Task details :: Check each line of the data for the string "more". Report how many have it, and give nothing else.

----- Given entries

-- ==== Sys2Proof/Machine/Dma.lean ====
section
/-! DEFINITION. The DMA engine: COPY and WFILL (R316, R317, R327, R514), and objects and images moved in and out by LOAD and EVICT (R305 to R313,
R516). -/

namespace Sys2Proof.Machine

/-! ### Transfers into device memory (R514) -/

/-- How a DMA command's attempt ends. -/
inductive DmaEnd where
  | done                      -- finished
  | more (bytes : Nat)        -- part-way: bytes moved so far
  | skipped                   -- some destination parcels were not written (R514)
  | failed                    -- a host-supplied check failed after its replay (R327)
deriving DecidableEq, Repr

namespace State

/-- The state after a DMA transfer writes a range: poisoned parcels written in part are left alone; and the bytes written (R514). -/
def dmaWr (s : State) (id : U32) (off : Nat) (bs : Bytes) : Nat × State :=
  match s.obj? id with
  | none => (0, s)
  | some o =>
    if !o.blocks off bs.length then (bs.length, s.wr id off bs)
    else
      (List.range (ceilDiv (off + bs.length) 256 - off / 256)).foldl (fun (a : Nat × State) i =>
        let k := off / 256 + i
        let lo := max off (256 * k)
        let hi := min (off + bs.length) (256 * (k + 1))
        if o.poisoned.contains k && !o.covers off bs.length k then a
        else (a.1 + (hi - lo), a.2.wr id lo (slice bs (lo - off) (hi - lo)))) (0, s)

/-- The bytes a DMA command reads as its source: a device object, or host memory behind a tier 3 object. -/
def dmaRd (s : State) (c : CtxId) (id : U32) (off n : Nat) : Bytes :=
  match s.obj? id with
  | none => s.rd id off n
  | some o => if o.tier = 3 then s.hostRd (s.ctx c).port (o.base.toNat + off) n else s.rd id off n

/-- A DMA command's run: as every engine command, on the context's channel.  On a halted channel it is set aside and waits, a queue wait; a window without
room makes it wait for a credit; a poisoned source stalls it or halts the channel (R316, R317, R325, R327, R514). -/
def runDma (s : State) (c : CtxId) (q : SeqId) (b : Bytes) (allowed : Bool) (acc : List Access) (src : List Access)
    (eff : State → DmaEnd × State) (full : Option U32 := none) : State :=
  let on := copyOf 0x0C q b
  if !(s.ctx c).active || !s.started c on then s
  else if !allowed then s.faultCtx c
  else if !s.channelOpen c then (s.noteWait c on 2 0x0C).setAside (queueIx 0x0C q)
  else if !s.resident (src ++ acc) then s.noteWait c on 0 (s.firstAbsent (src ++ acc))
  else
    match s.poisonedAccess src with
    | some a => if s.stalls a.id then s.stall c on a else (s.haltChannel c).stopStep c .uncorrectable
    | none =>
      match full with
      | some w => s.noteWait c on 1 w.toNat
      | none =>
      let key := progKey c q 0x0C
      match eff (s.endWait c on) with
      | (.done, t) => ({ t with progress := t.progress.erase key } : State).engineDone c q 0x0C
      | (.more n, t) => ({ t with progress := t.progress.set key (b, n) } : State).noteWait c on 1 (fldObj b 4).toNat
      | (.skipped, t) => t.stopStep c .uncorrectable
      | (.failed, t) => (t.hostCheckFailed c).stopStep c .uncorrectable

----------

Response to the exercise :: 2